In some respects this is wonderful, because there is a certain satisfaction in knowing so intimately the ins and outs of a story's setting, but Winston relies so heavily on this knowledge that what should be background information resides steadily in the foreground, detracting from the story itself. That Winston decided to write a novel about Chicago, and then made his characters and story fit into the setting, shows greatly. If I hadn't known the city so well and been in love with it myself, I doubt I would have understood much of the story, much less even cared.
What makes the storylines even more difficult to follow is Winston's decision to jump from one to another in very short spurts. While this does lend the novel a circular, intertwined feeling, as if all of these lives are inherently connected, the snippets of plot and exposition do more to distance the reader from the narrative than to generate interest. With each section of story lasting no more than a few pages — and as little as a couple of paragraphs in some instances — Winston never really gives his readers a chance to become fully invested in his characters.
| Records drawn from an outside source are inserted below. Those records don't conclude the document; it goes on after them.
-- ==== Sys2Proof/Machine/Translate.lean ====
section
/-! DEFINITION. The translation algorithm (spec/41_translation_algorithm.md R130 to R141) with the cache's one widening of it
(R163), its speculative executions (R167 to R169), the other agents' acts between accesses (R58), and the explicit
accesses that call it (spec/20_memory.md R49, R59). -/

namespace Sys2Proof.Machine

/-- What a walk reads and cannot write: the configuration, `satp`, SUM, MXR (R131) and `ActiveNow` (R18). -/
structure Mmu where
  cfg    : Config
  satp   : Word
  sum    : Bool
  mxr    : Bool
  active : Bool
deriving DecidableEq, Repr

/-- The walk's view of a state. -/
def State.mmu (s : State) : Mmu := ⟨s.cfg, s.satp, s.mstatus.sum, s.mstatus.mxr, activeNow s⟩

/-- `a <- {ppn, 12'b0}` (R133, R136). -/
def tableBase (ppn : Ppn) : PhysAddr := place 34 ppn 12

/-- `a + zext_34(va.vpn[i]) × 4` (R134). -/
def pteAddress (a : PhysAddr) (i : Level) (va : Word) : PhysAddr := a + (vpn i va).setWidth 34 * 4#34

/-- `pa` of step 8 (R140). -/
def finalPa (i : Level) (pte va : Word) : PhysAddr :=
  match i with
  | .zero => place 34 (ptePpn pte) 12 ||| place 34 (pageOffset va) 0
  | .one  => place 34 (ptePpn1 pte) 22 ||| place 34 (vpn0 va) 12 ||| place 34 (pageOffset va) 0

/-- The result of a step-2 read: where the PTE is, its value, its global tag. -/
structure PteRead where
  addr   : PhysAddr
  pte    : Word
  global : Bool
deriving DecidableEq, Repr

/-- `Step2Read` of R163 under one choice: a hitting entry answers with no memory access and no check, or memory is
read after its check (R48), as far as implicit reads see it, and the value may be put into the cache (R162). The
speculative walker sees any value in a word nothing has written; a walk made for an access stops there (D35; assumption
log 5). -/
def step2Read (e : Mmu) (spec : Bool) (c : Choice) (acc : AccessType) (va : Word) (i : Level) (a : PhysAddr)
    (gAbove fresh : Bool) (m : MemSys) : MRes PteRead :=
  match if fresh then none else chooseHit m.atc i va (satpAsid e.satp) c.use with
  | some h => .ok ⟨h.pteAddr, h.pte, h.global⟩ m
  | none =>
    let addr := pteAddress a i va
    if physCheck e.cfg addr .read .supervisor then
      match implicitRead e.cfg.implicitReads c fresh addr m, spec with
      | some pte, _   => .ok ⟨addr, pte, gAbove || pteG pte⟩
          (fillAtc c.fill (entryOf va (satpAsid e.satp) i (gAbove || pteG pte) addr pte) m)
      | none, true    => .ok ⟨addr, c.unknown, gAbove || pteG c.unknown⟩
          (fillAtc c.fill (entryOf va (satpAsid e.satp) i (gAbove || pteG c.unknown) addr c.unknown) m)
      | none, false   => .stuck (.unwrittenMemory addr)
    else .raised ⟨.accessFault acc, va⟩ m

/-- What steps 3 to 6 make of a PTE. -/
inductive Verdict where
  | pageFault
  /-- A pointer at level 1: go to step 2 with this table (R136). -/
  | descend (a : PhysAddr)
  /-- A leaf that passed steps 5 and 6. -/
  | leaf
deriving DecidableEq, Repr

/-- Steps 3 to 6 (R135 to R138) in their order. -/
def inspect (e : Mmu) (acc : AccessType) (priv : Priv) (i : Level) (pte : Word) : Verdict :=
  match pteClass pte with
  | .invalid | .reservedRW => .pageFault
  | .pointer =>
    if e.cfg.nonleafDauFault && pointerReservedSet pte then .pageFault
    else match i with
      | .zero => .pageFault
      | .one  => .descend (tableBase (ptePpn pte))
  | .leaf =>
    if !permitted pte acc priv e.sum e.mxr then .pageFault
    else if decide (i = .one) && decide (ptePpn0 pte ≠ 0#10) then .pageFault
    else .leaf

/-- The outcome of step 7. -/
inductive Step7 where
  | done (m : MemSys)
  | raised (k : ExcKind) (m : MemSys)
  /-- The comparison failed: "return to step 2". -/
  | retry (m : MemSys)
  | stuck (f : Fault)
deriving DecidableEq, Repr

/-- One access of the walk: take its draw and let the drawn events land (R58). -/
def accessPoint (land : List Event → MemSys → MemSys) (m : MemSys) : Choice × MemSys :=
  let (d, m') := popDraw m
  (d.choice, land d.events m')

/-- The atomic part of step 7 (R139): compare the walk's PTE with memory, never with the cache (R165), and write the
whole PTE (R45) if they are equal. The walk may put the value it wrote into the cache "as if it had re-read the word"
(R179), with the global tag of such a re-read, `g_above or pte.g` of R162 (DEDUCED; assumption log 12). A speculative
walk sets only A, and only if it chooses to (R168). -/
def compareAndSet (e : Mmu) (spec : Bool) (c : Choice) (acc : AccessType) (va : Word) (i : Level) (gAbove : Bool)
    (r : PteRead) (m : MemSys) : Step7 :=
  if spec && (pteA r.pte || !c.setA) then .done m
  else match readWord m.mem r.addr with
    | none     => if spec then .done m else .stuck (.unwrittenMemory r.addr)
    | some cur =>
      if cur = r.pte then
        let new := if spec then setA r.pte else setAD r.pte acc
        .done (fillAtc c.fill (entryOf va (satpAsid e.satp) i (gAbove || pteG new) r.addr new)
          { m with mem := writeWord m.mem r.addr new })
      else .retry m

/-- Step 7 (R139) under the system's A/D scheme (R116, R117). -/
def step7 (e : Mmu) (spec : Bool) (land : List Event → MemSys → MemSys) (acc : AccessType) (va : Word) (i : Level)
    (gAbove : Bool) (r : PteRead) (m : MemSys) : Step7 :=
  if !needsUpdate r.pte acc then .done m
  else match e.cfg.adScheme with
    | .fault  => .raised (.pageFault acc) m
    | .update =>
      if !physCheck e.cfg r.addr .write .supervisor then .raised (.accessFault acc) m
      else
        let (c, m') := accessPoint land m
        compareAndSet e spec c acc va i gAbove r m'

/-- Steps 2 to 8 (R141), at most `n` passes through step 2. -/
def walk (e : Mmu) (spec : Bool) (land : List Event → MemSys → MemSys) (acc : AccessType) (va : Word) (priv : Priv) :
    Nat → Level → PhysAddr → Bool → Bool → MemSys → MRes PhysAddr
  | 0, _, _, _, _, _ => .stuck .walkRetriesExhausted
  | n + 1, i, a, gAbove, fresh, m =>
    let (c, m1) := accessPoint land m
    (step2Read e spec c acc va i a gAbove fresh m1).bind fun r m2 =>
      match inspect e acc priv i r.pte with
      | .pageFault  => .raised ⟨.pageFault acc, va⟩ m2
      | .descend a' => walk e spec land acc va priv n .zero a' r.global false m2
      | .leaf =>
        match step7 e spec land acc va i gAbove r m2 with
        | .done m3     => .ok (finalPa i r.pte va) m3
        | .raised k m3 => .raised ⟨k, va⟩ m3
        | .retry m3    => walk e spec land acc va priv n i a gAbove true m3
        | .stuck f     => .stuck f

/-- How many passes a walk may make: one per level, and one more for each draw left, since a retry takes a stale cache
entry or another agent's store, and either uses up a draw (R142; assumption log 6). -/
def walkBound (m : MemSys) : Nat := m.draws.length + 2

/-- A whole walk from step 1: `a` from `satp.PPN`, `i = 1`, the tag of the root false (R133, R141). -/
def walkFromRoot (e : Mmu) (spec : Bool) (land : List Event → MemSys → MemSys) (acc : AccessType) (va : Word)
    (priv : Priv) (m : MemSys) : MRes PhysAddr :=
  walk e spec land acc va priv (walkBound m) .one (tableBase (satpPpn e.satp)) false false m

/-- Nothing lands inside a speculative walk, which is one indivisible step (R169). -/
def landNothing (_ : List Event) (m : MemSys) : MemSys := m

/-- `SpecWalk(va, acc, priv)` (R167, R168): enabled while `satp` is active and MODE is Sv32, for modes S and U; it takes
its own choices, raises nothing, and leaves its cache entries and A bits behind. -/
def specWalk (e : Mmu) (va : Word) (acc : AccessType) (priv : Priv) (choices : List Choice) (m : MemSys) : MemSys :=
  if decide (satpMode e.satp = .sv32) && e.active && decide (priv ≠ .machine) then
    match walkFromRoot e true landNothing acc va priv { m with draws := choices.map (fun c => ⟨[], c⟩) } with
    | .ok _ m'     => { m' with draws := m.draws }
    | .raised _ m' => { m' with draws := m.draws }
    | .stuck _     => m
  else m

/-- One act of an agent beside the hart (R10 b, c, d). -/
def applyEvent (e : Mmu) (ev : Event) (m : MemSys) : MemSys :=
  match ev with
  | .store pa b                    => { m with mem := writeByte m.mem pa b }
  | .evict k                       => { m with atc := m.atc.eraseIdx k }
  | .specWalk va acc priv choices  => specWalk e va acc priv choices m

/-- The acts of one draw, in order. -/
def applyEvents (e : Mmu) (evs : List Event) (m : MemSys) : MemSys :=
  evs.foldl (fun m ev => applyEvent e ev m) m

/-- One access of the hart: take its draw and let the drawn events land. -/
def atAccess (e : Mmu) (m : MemSys) : Choice × MemSys := accessPoint (applyEvents e) m

/-- `Translate(va, acc, ctx)` (R130 to R132, R141). -/
def translate (e : Mmu) (acc : AccessType) (va : Word) (priv : Priv) (m : MemSys) : MRes PhysAddr :=
  if satpMode e.satp = .bare ∨ priv = .machine then .ok (va.setWidth 34) m
  else walkFromRoot e false (applyEvents e) acc va priv m

/-- The translation of an explicit access and the final check of its physical address (R49); then the events that fall
between the translation and the access land (R56). Every access is 4 bytes (R59). -/
def resolve (e : Mmu) (acc : AccessType) (va : Word) (priv : Priv) (m : MemSys) : MRes PhysAddr :=
  (translate e acc va priv m).bind fun pa m1 =>
    if physCheck e.cfg pa (physKind acc) priv then .ok pa (atAccess e m1).2
    else .raised ⟨.accessFault acc, va⟩ m1

/-- `PhysRead(pa, 4)` as an explicit access: it stops where nothing has been written (D35). -/
def readMem (pa : PhysAddr) (m : MemSys) : MRes Word :=
  match readWord m.mem pa with
  | some v => .ok v m
  | none   => .stuck (.unwrittenMemory pa)

/-- `PhysWrite(pa, 4, v)` as an explicit access of the hart. -/
def writeMem (e : Mmu) (pa : PhysAddr) (v : Word) (m : MemSys) : MRes Unit :=
  .ok () { m with mem := writeWord m.mem pa v, unfenced := supersede e.cfg.implicitReads pa m }

/-- `MemRead(va, 4)` (R6). -/
def memRead (e : Mmu) (va : Word) (priv : Priv) (m : MemSys) : MRes Word :=
  (resolve e .load va priv m).bind readMem

/-- `MemWrite(va, 4, v)` (R6). -/
def memWrite (e : Mmu) (va : Word) (priv : Priv) (v : Word) (m : MemSys) : MRes Unit :=
  (resolve e .store va priv m).bind fun pa m' => writeMem e pa v m'

/-- The read and write of an AMO, with nothing in between; it is translated once, as a store (R104, R200). It answers
the value read. -/
def memAmo (e : Mmu) (va : Word) (priv : Priv) (f : Word → Word) (m : MemSys) : MRes Word :=
  (resolve e .store va priv m).bind fun pa m' =>
    (readMem pa m').bind fun t m'' => (writeMem e pa (f t) m'').bind fun _ m''' => .ok t m'''

/-- `Fetch(pc)` (R6, R191). -/
def fetch (s : State) : MRes Word :=
  (resolve s.mmu .fetch s.pc (effPriv s .fetch) s.ms).bind readMem

end Sys2Proof.Machine
end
Keeping track of seven distinct storylines, each with its own set of characters, is difficult enough, but when those storylines fly past in constant rotation there isn't much the reader can do but to hold on and hope that at some point it will all mean something. If the reader's not a Chicagoan, I'm not sure what that something will be.
I hate to gripe on a structural point as the downfall of a novel, but when that point prevents the reader from developing any sort of emotional attachment to the story and its characters, it's not something I can let slide by. The seven stories may have been great in their own right — a few hundred pages into the novel I began to care about the fate of Alice and Brad's relationship and how Giselle Duchossois would handle the birth of her twins — but we aren't given a chance to see if that's the case. I fear that a few hundred unfeeling pages may be too many for most to stick around. The poetic nature of Winston's prose is not the issue here, though I found some of his descriptions overly florid and his uncertain use of the present tense distracting. It's not a question whether Looped could have been something great. I wish it were.
I feel awful as I write those words because I so badly wanted to like Looped. The diversity of the characters, their interconnected developments over the course of a singular year, their placement in this city that I love — these are all appealing elements. I'm not sure if they would have fared any better in the hands of a different writer; to construct seven plots and to prominently feature Chicago may be too ambitious for one novel to accomplish. I would have liked to know these characters better. I would've liked to be inside their minds and to have followed their actions more linearly through the year. I would've liked to not be bombarded by Chicago minutiae, to be constantly reminded that the author has lived here — if we Chicagoans are the target audience, there's no need to convince us that our city is awesome. I wanted to have a serious relationship with Looped, but it was only interested in silly love songs.